Tal fato se explica pela particularidade do gosto que o povo de Conquista sempre teve pela participação na vida política da cidade e que foi ampliada com a mordaça imposta pelo Regime de 64. A volta dos partidos e das eleições na década de 1970 abriu flancos para o combate silencioso, articulado e sereno contra o regime. O Movimento Democrático Brasileiro, depois tornado partido, o PMDB, encontrou solo fértil em Conquista. A ditadura que havia endurecido o regime desde 1968 quando amplificou o inimigo encastelado na luta armada, só cederia terreno quando começava a ficar claro em todo o país que as forças civis avançavam, e como o faziam dentro do jogo democrático, tornava-se possível retomar o rumo e ocupar destemidamente os espaços da política; no parlamento; na imprensa; nos sindicatos.
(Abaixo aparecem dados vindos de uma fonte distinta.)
-- ==== Sys2Proof/Machine/Frame.lean ====
section
/-! DEFINITION. Repeat frames: the classes a body may hold and the register fields a pass advances (spec/13_scalar_instructions.md R294,
R295). -/

namespace Sys2Proof.Machine

/-- Advance a g or v field that FM selects by `k`: `none` when it leaves its file (R295). -/
def adv5 (sel : Bool) (k : Nat) (r : RegNo) : Option RegNo :=
  if sel then (if r.toNat + k < 32 then some (BitVec.ofNat 5 (r.toNat + k)) else none) else some r

/-- Advance a p field that FM selects by `k`: `none` when it leaves its file (R295). -/
def adv3 (sel : Bool) (k : Nat) (r : PredNo) : Option PredNo :=
  if sel then (if r.toNat + k < 8 then some (BitVec.ofNat 3 (r.toNat + k)) else none) else some r

/-- The instruction a body instruction is when the fields of FM (D, A, B in bits 2 to 0) have advanced by `amt`: the outer `none` where its class
may not stand in a body (R294), the inner one where a field leaves its file (R295). -/
def advanced (fm : BitVec 3) (amt : Nat) (i : Instr) : Option (Option Instr) :=
  let fd := fm.getLsbD 2
  let fa := fm.getLsbD 1
  let fb := fm.getLsbD 0
  match i with
  | .add d a b => some (do let d ← adv5 fd amt d; let a ← adv5 fa amt a; let b ← adv5 fb amt b; return .add d a b)
  | .sub d a b => some (do let d ← adv5 fd amt d; let a ← adv5 fa amt a; let b ← adv5 fb amt b; return .sub d a b)
  | .mul d a b => some (do let d ← adv5 fd amt d; let a ← adv5 fa amt a; let b ← adv5 fb amt b; return .mul d a b)
  | .mulh d a b => some (do let d ← adv5 fd amt d; let a ← adv5 fa amt a; let b ← adv5 fb amt b; return .mulh d a b)
  | .mulhn d a b => some (do let d ← adv5 fd amt d; let a ← adv5 fa amt a; let b ← adv5 fb amt b; return .mulhn d a b)
  | .and d a b => some (do let d ← adv5 fd amt d; let a ← adv5 fa amt a; let b ← adv5 fb amt b; return .and d a b)
  | .or d a b => some (do let d ← adv5 fd amt d; let a ← adv5 fa amt a; let b ← adv5 fb amt b; return .or d a b)
  | .xor d a b => some (do let d ← adv5 fd amt d; let a ← adv5 fa amt a; let b ← adv5 fb amt b; return .xor d a b)
  | .andn d a b => some (do let d ← adv5 fd amt d; let a ← adv5 fa amt a; let b ← adv5 fb amt b; return .andn d a b)
  | .shl d a b => some (do let d ← adv5 fd amt d; let a ← adv5 fa amt a; let b ← adv5 fb amt b; return .shl d a b)
  | .shr d a b => some (do let d ← adv5 fd amt d; let a ← adv5 fa amt a; let b ← adv5 fb amt b; return .shr d a b)
  | .sra d a b => some (do let d ← adv5 fd amt d; let a ← adv5 fa amt a; let b ← adv5 fb amt b; return .sra d a b)
  | .min d a b => some (do let d ← adv5 fd amt d; let a ← adv5 fa amt a; let b ← adv5 fb amt b; return .min d a b)
  | .max d a b => some (do let d ← adv5 fd amt d; let a ← adv5 fa amt a; let b ← adv5 fb amt b; return .max d a b)
  | .minn d a b => some (do let d ← adv5 fd amt d; let a ← adv5 fa amt a; let b ← adv5 fb amt b; return .minn d a b)
  | .maxn d a b => some (do let d ← adv5 fd amt d; let a ← adv5 fa amt a; let b ← adv5 fb amt b; return .maxn d a b)
  | .clz d a => some (do let d ← adv5 fd amt d; let a ← adv5 fa amt a; return .clz d a)
  | .popc d a => some (do let d ← adv5 fd amt d; let a ← adv5 fa amt a; return .popc d a)
  | .bfx d a b => some (do let d ← adv5 fd amt d; let a ← adv5 fa amt a; let b ← adv5 fb amt b; return .bfx d a b)
  | .bfxn d a b => some (do let d ← adv5 fd amt d; let a ← adv5 fa amt a; let b ← adv5 fb amt b; return .bfxn d a b)
  | .bfi d a b => some (do let d ← adv5 fd amt d; let a ← adv5 fa amt a; let b ← adv5 fb amt b; return .bfi d a b)
  | .sel d a b p => some (do let d ← adv5 fd amt d; let a ← adv5 fa amt a; let b ← adv5 fb amt b; return .sel d a b p)
  | .cmp p a b cc => some (do let p ← adv3 fd amt p; let a ← adv5 fa amt a; let b ← adv5 fb amt b; return .cmp p a b cc)
  | .addi d a imm => some (do let d ← adv5 fd amt d; let a ← adv5 fa amt a; return .addi d a imm)
  | .andi d a imm => some (do let d ← adv5 fd amt d; let a ← adv5 fa amt a; return .andi d a imm)
  | .ori d a imm => some (do let d ← adv5 fd amt d; let a ← adv5 fa amt a; return .ori d a imm)
  | .xori d a imm => some (do let d ← adv5 fd amt d; let a ← adv5 fa amt a; return .xori d a imm)
  | .shli d a n => some (do let d ← adv5 fd amt d; let a ← adv5 fa amt a; return .shli d a n)
  | .shri d a n => some (do let d ← adv5 fd amt d; let a ← adv5 fa amt a; return .shri d a n)
  | .srai d a n => some (do let d ← adv5 fd amt d; let a ← adv5 fa amt a; return .srai d a n)
  | .lim d q imm => some (do let d ← adv5 fd amt d; return .lim d q imm)
  | .cmpi p cc a imm => some (do let p ← adv3 fd amt p; let a ← adv5 fa amt a; return .cmpi p cc a imm)
  | .fadd d a b => some (do let d ← adv5 fd amt d; let a ← adv5 fa amt a; let b ← adv5 fb amt b; return .fadd d a b)
  | .fsub d a b => some (do let d ← adv5 fd amt d; let a ← adv5 fa amt a; let b ← adv5 fb amt b; return .fsub d a b)
  | .fmul d a b => some (do let d ← adv5 fd amt d; let a ← adv5 fa amt a; let b ← adv5 fb amt b; return .fmul d a b)
  | .fmin d a b => some (do let d ← adv5 fd amt d; let a ← adv5 fa amt a; let b ← adv5 fb amt b; return .fmin d a b)
  | .fmax d a b => some (do let d ← adv5 fd amt d; let a ← adv5 fa amt a; let b ← adv5 fb amt b; return .fmax d a b)
  | .fcmp d a b cc => some (do let d ← adv5 fd amt d; let a ← adv5 fa amt a; let b ← adv5 fb amt b; return .fcmp d a b cc)
  | .fcvtF2i d a => some (do let d ← adv5 fd amt d; let a ← adv5 fa amt a; return .fcvtF2i d a)
  | .fcvtF2n d a => some (do let d ← adv5 fd amt d; let a ← adv5 fa amt a; return .fcvtF2n d a)
  | .fcvtI2f d a => some (do let d ← adv5 fd amt d; let a ← adv5 fa amt a; return .fcvtI2f d a)
  | .fcvtN2f d a => some (do let d ← adv5 fd amt d; let a ← adv5 fa amt a; return .fcvtN2f d a)
  | .fclass d a => some (do let d ← adv5 fd amt d; let a ← adv5 fa amt a; return .fclass d a)
  | .fma d a b c => some (do let d ← adv5 fd amt d; let a ← adv5 fa amt a; let b ← adv5 fb amt b; return .fma d a b c)
  | .fms d a b c => some (do let d ← adv5 fd amt d; let a ← adv5 fa amt a; let b ← adv5 fb amt b; return .fms d a b c)
  | .fnma d a b c => some (do let d ← adv5 fd amt d; let a ← adv5 fa amt a; let b ← adv5 fb amt b; return .fnma d a b c)
  | .vadd d a b m => some (do let d ← adv5 fd amt d; let a ← adv5 fa amt a; let b ← adv5 fb amt b; return .vadd d a b m)
  | .vsub d a b m => some (do let d ← adv5 fd amt d; let a ← adv5 fa amt a; let b ← adv5 fb amt b; return .vsub d a b m)
  | .vmul d a b m => some (do let d ← adv5 fd amt d; let a ← adv5 fa amt a; let b ← adv5 fb amt b; return .vmul d a b m)
  | .vmulh d a b m => some (do let d ← adv5 fd amt d; let a ← adv5 fa amt a; let b ← adv5 fb amt b; return .vmulh d a b m)
  | .vand d a b m => some (do let d ← adv5 fd amt d; let a ← adv5 fa amt a; let b ← adv5 fb amt b; return .vand d a b m)
  | .vor d a b m => some (do let d ← adv5 fd amt d; let a ← adv5 fa amt a; let b ← adv5 fb amt b; return .vor d a b m)
  | .vxor d a b m => some (do let d ← adv5 fd amt d; let a ← adv5 fa amt a; let b ← adv5 fb amt b; return .vxor d a b m)
  | .vshl d a b m => some (do let d ← adv5 fd amt d; let a ← adv5 fa amt a; let b ← adv5 fb amt b; return .vshl d a b m)
  | .vshr d a b m => some (do let d ← adv5 fd amt d; let a ← adv5 fa amt a; let b ← adv5 fb amt b; return .vshr d a b m)
  | .vsra d a b m => some (do let d ← adv5 fd amt d; let a ← adv5 fa amt a; let b ← adv5 fb amt b; return .vsra d a b m)
  | .vmin d a b m => some (do let d ← adv5 fd amt d; let a ← adv5 fa amt a; let b ← adv5 fb amt b; return .vmin d a b m)
  | .vmax d a b m => some (do let d ← adv5 fd amt d; let a ← adv5 fa amt a; let b ← adv5 fb amt b; return .vmax d a b m)
  | .vminn d a b m => some (do let d ← adv5 fd amt d; let a ← adv5 fa amt a; let b ← adv5 fb amt b; return .vminn d a b m)
  | .vmaxn d a b m => some (do let d ← adv5 fd amt d; let a ← adv5 fa amt a; let b ← adv5 fb amt b; return .vmaxn d a b m)
  | .vabs d a m => some (do let d ← adv5 fd amt d; let a ← adv5 fa amt a; return .vabs d a m)
  | .vneg d a m => some (do let d ← adv5 fd amt d; let a ← adv5 fa amt a; return .vneg d a m)
  | .vcmp d a b m cc => some (do let d ← adv3 fd amt d; let a ← adv5 fa amt a; let b ← adv5 fb amt b; return .vcmp d a b m cc)
  | .vsel d a b m => some (do let d ← adv5 fd amt d; let a ← adv5 fa amt a; let b ← adv5 fb amt b; return .vsel d a b m)
  | .vclz d a m => some (do let d ← adv5 fd amt d; let a ← adv5 fa amt a; return .vclz d a m)
  | .vpopc d a m => some (do let d ← adv5 fd amt d; let a ← adv5 fa amt a; return .vpopc d a m)
  | .vfadd d a b m => some (do let d ← adv5 fd amt d; let a ← adv5 fa amt a; let b ← adv5 fb amt b; return .vfadd d a b m)
  | .vfsub d a b m => some (do let d ← adv5 fd amt d; let a ← adv5 fa amt a; let b ← adv5 fb amt b; return .vfsub d a b m)
  | .vfmul d a b m => some (do let d ← adv5 fd amt d; let a ← adv5 fa amt a; let b ← adv5 fb amt b; return .vfmul d a b m)
  | .vfmin d a b m => some (do let d ← adv5 fd amt d; let a ← adv5 fa amt a; let b ← adv5 fb amt b; return .vfmin d a b m)
  | .vfmax d a b m => some (do let d ← adv5 fd amt d; let a ← adv5 fa amt a; let b ← adv5 fb amt b; return .vfmax d a b m)
  | .vfabs d a m => some (do let d ← adv5 fd amt d; let a ← adv5 fa amt a; return .vfabs d a m)
  | .vfneg d a m => some (do let d ← adv5 fd amt d; let a ← adv5 fa amt a; return .vfneg d a m)
  | .vfcmp d a b m cc => some (do let d ← adv3 fd amt d; let a ← adv5 fa amt a; let b ← adv5 fb amt b; return .vfcmp d a b m cc)
  | .vfma d a b c m => some (do let d ← adv5 fd amt d; let a ← adv5 fa amt a; let b ← adv5 fb amt b; return .vfma d a b c m)
  | .vfms d a b c m => some (do let d ← adv5 fd amt d; let a ← adv5 fa amt a; let b ← adv5 fb amt b; return .vfms d a b c m)
  | .vfnma d a b c m => some (do let d ← adv5 fd amt d; let a ← adv5 fa amt a; let b ← adv5 fb amt b; return .vfnma d a b c m)
  | .vma d a b c m => some (do let d ← adv5 fd amt d; let a ← adv5 fa amt a; let b ← adv5 fb amt b; return .vma d a b c m)
  | .vcvtF2bf d a b m => some (do let d ← adv5 fd amt d; let a ← adv5 fa amt a; let b ← adv5 fb amt b; return .vcvtF2bf d a b m)
  | .vcvtBf2f d a h m => some (do let d ← adv5 fd amt d; let a ← adv5 fa amt a; return .vcvtBf2f d a h m)
  | .vcvtF2h d a b m => some (do let d ← adv5 fd amt d; let a ← adv5 fa amt a; let b ← adv5 fb amt b; return .vcvtF2h d a b m)
  | .vcvtH2f d a h m => some (do let d ← adv5 fd amt d; let a ← adv5 fa amt a; return .vcvtH2f d a h m)
  | .vcvtF2e4 d a k m => some (do let d ← adv5 fd amt d; let a ← adv5 fa amt a; return .vcvtF2e4 d a k m)
  | .vcvtE42f d a k m => some (do let d ← adv5 fd amt d; let a ← adv5 fa amt a; return .vcvtE42f d a k m)
  | .vcvtF2e5 d a k m => some (do let d ← adv5 fd amt d; let a ← adv5 fa amt a; return .vcvtF2e5 d a k m)
  | .vcvtE52f d a k m => some (do let d ← adv5 fd amt d; let a ← adv5 fa amt a; return .vcvtE52f d a k m)
  | .vcvtF2i d a m => some (do let d ← adv5 fd amt d; let a ← adv5 fa amt a; return .vcvtF2i d a m)
  | .vcvtI2f d a m => some (do let d ← adv5 fd amt d; let a ← adv5 fa amt a; return .vcvtI2f d a m)
  | .vcvtN2f d a m => some (do let d ← adv5 fd amt d; let a ← adv5 fa amt a; return .vcvtN2f d a m)
  | .vcvtF2n d a m => some (do let d ← adv5 fd amt d; let a ← adv5 fa amt a; return .vcvtF2n d a m)
  | .vcvtI2b d a k m => some (do let d ← adv5 fd amt d; let a ← adv5 fa amt a; return .vcvtI2b d a k m)
  | .vcvtB2i d a k m => some (do let d ← adv5 fd amt d; let a ← adv5 fa amt a; return .vcvtB2i d a k m)
  | .vbcast d a m => some (do let d ← adv5 fd amt d; let a ← adv5 fa amt a; return .vbcast d a m)
  | .vext d a b => some (do let d ← adv5 fd amt d; let a ← adv5 fa amt a; let b ← adv5 fb amt b; return .vext d a b)
  | .vins d a b => some (do let d ← adv5 fd amt d; let a ← adv5 fa amt a; let b ← adv5 fb amt b; return .vins d a b)
  | .vperm d a b m => some (do let d ← adv5 fd amt d; let a ← adv5 fa amt a; let b ← adv5 fb amt b; return .vperm d a b m)
  | .viota d m => some (do let d ← adv5 fd amt d; return .viota d m)
  | .vred d a op m => some (do let d ← adv5 fd amt d; let a ← adv5 fa amt a; return .vred d a op m)
  | .vscan d a op m => some (do let d ← adv5 fd amt d; let a ← adv5 fa amt a; return .vscan d a op m)
  | .vcomp d a m => some (do let d ← adv5 fd amt d; let a ← adv5 fa amt a; return .vcomp d a m)
  | .vslide d a b m => some (do let d ← adv5 fd amt d; let a ← adv5 fa amt a; let b ← adv5 fb amt b; return .vslide d a b m)
  | .pand d a b => some (do let d ← adv3 fd amt d; let a ← adv3 fa amt a; let b ← adv3 fb amt b; return .pand d a b)
  | .por d a b => some (do let d ← adv3 fd amt d; let a ← adv3 fa amt a; let b ← adv3 fb amt b; return .por d a b)
  | .pxor d a b => some (do let d ← adv3 fd amt d; let a ← adv3 fa amt a; let b ← adv3 fb amt b; return .pxor d a b)
  | .pandn d a b => some (do let d ← adv3 fd amt d; let a ← adv3 fa amt a; let b ← adv3 fb amt b; return .pandn d a b)
  | .pnot d a => some (do let d ← adv3 fd amt d; let a ← adv3 fa amt a; return .pnot d a)
  | .pcnt d a => some (do let d ← adv5 fd amt d; let a ← adv3 fa amt a; return .pcnt d a)
  | .pfirst d a => some (do let d ← adv5 fd amt d; let a ← adv3 fa amt a; return .pfirst d a)
  | .pset d a => some (do let d ← adv3 fd amt d; let a ← adv5 fa amt a; return .pset d a)
  | .pgets d a => some (do let d ← adv5 fd amt d; let a ← adv3 fa amt a; return .pgets d a)
  | _ => none

end Sys2Proof.Machine
end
Desse modo, muito possivelmente, nenhuma cidade brasileira de porte médio foi tão afetada pelo regime de 64, sabendo também reencontrar-se consigo mesma e com sua história, quanto essa cidade de nome redundante, encravada entre o sertão e a mata. A seqüência de fatos levaria a sucessão, desde a anistia, da volta de Pedral para um mandato de 6 anos, entre 1983 e 1989 e, depois, eleito mais uma vez, para o mandato entre 1993 e 1997, dessa vez apoiado, estranhamente, por ACM. Era o fim do pedralismo, a unção do petista Guilherme Menezes, que já havia sido candidato em 1992 e que na eleição seguinte soube conduzir o destino manifesto oposicionista da cidade, fazendo mandatos sucessivos até o momento presente, intercalado pelo correligionário, José Raimundo Fontes, entre os anos de 2003 e 2009.

Nessa sequência de fatos a cidade sempre tomou o lado correto, o da desconfiança com a discricionariedade do poder excessivo. Chega a dar-se ao luxo de sentir saudades de ser oposição ao se “desalinhar” com os Governos de Jacques Wagner e de Lula nas eleições de 2010 e impor duas derrotas à Dilma Roussef nas eleições de primeiro e segundo turno em 2010. Caso praticamente único dentre as grandes cidades do nordeste e que lhe granjeou algum fama na conjuntura daquelas semanas eleitorais.

Por tudo isso, é importante relembrar que a cidade sofreu a morte precoce de Péricles Gusmão e da cassação inclemente de José Pedral, mas soube retomar seu destino ao entregar o poder na cidade aqueles que como Jadiel Matos e Raul Ferraz não compactuavam com a perseguição e com a tortura. Trouxe Pedral de volta e o derrotou quatorze anos depois quando achou necessário.

A cidade pode olhar o passado sem medo, sem rancores ou ressentimentos, mas, briosa de saber exatamente o que ela, em essência foi e como se conduziu no período mais difícil da história do país. Pelas instituições que consolidou e fazendo uso do espírito democrático que permeia a missão de seus homens públicos, teve a felicidade de assistir em outubro do ano passado, em solenidade proposta pelo vereador Florisvaldo, do PT, em tese um adversário da memória de Pedral, a devolução simbólica de seu mandato interrompido em abril de 1964. Lá estavam presente na Câmara de Vereadores o próprio Pedral, já quase nonagenário e também do atual perfeito Guilherme Menezes. Esse momento foi simbólico, pois desde então foi se como em Conquista já pudéssemos a partir dali dizer que o ano de 1964 finalmente acabou.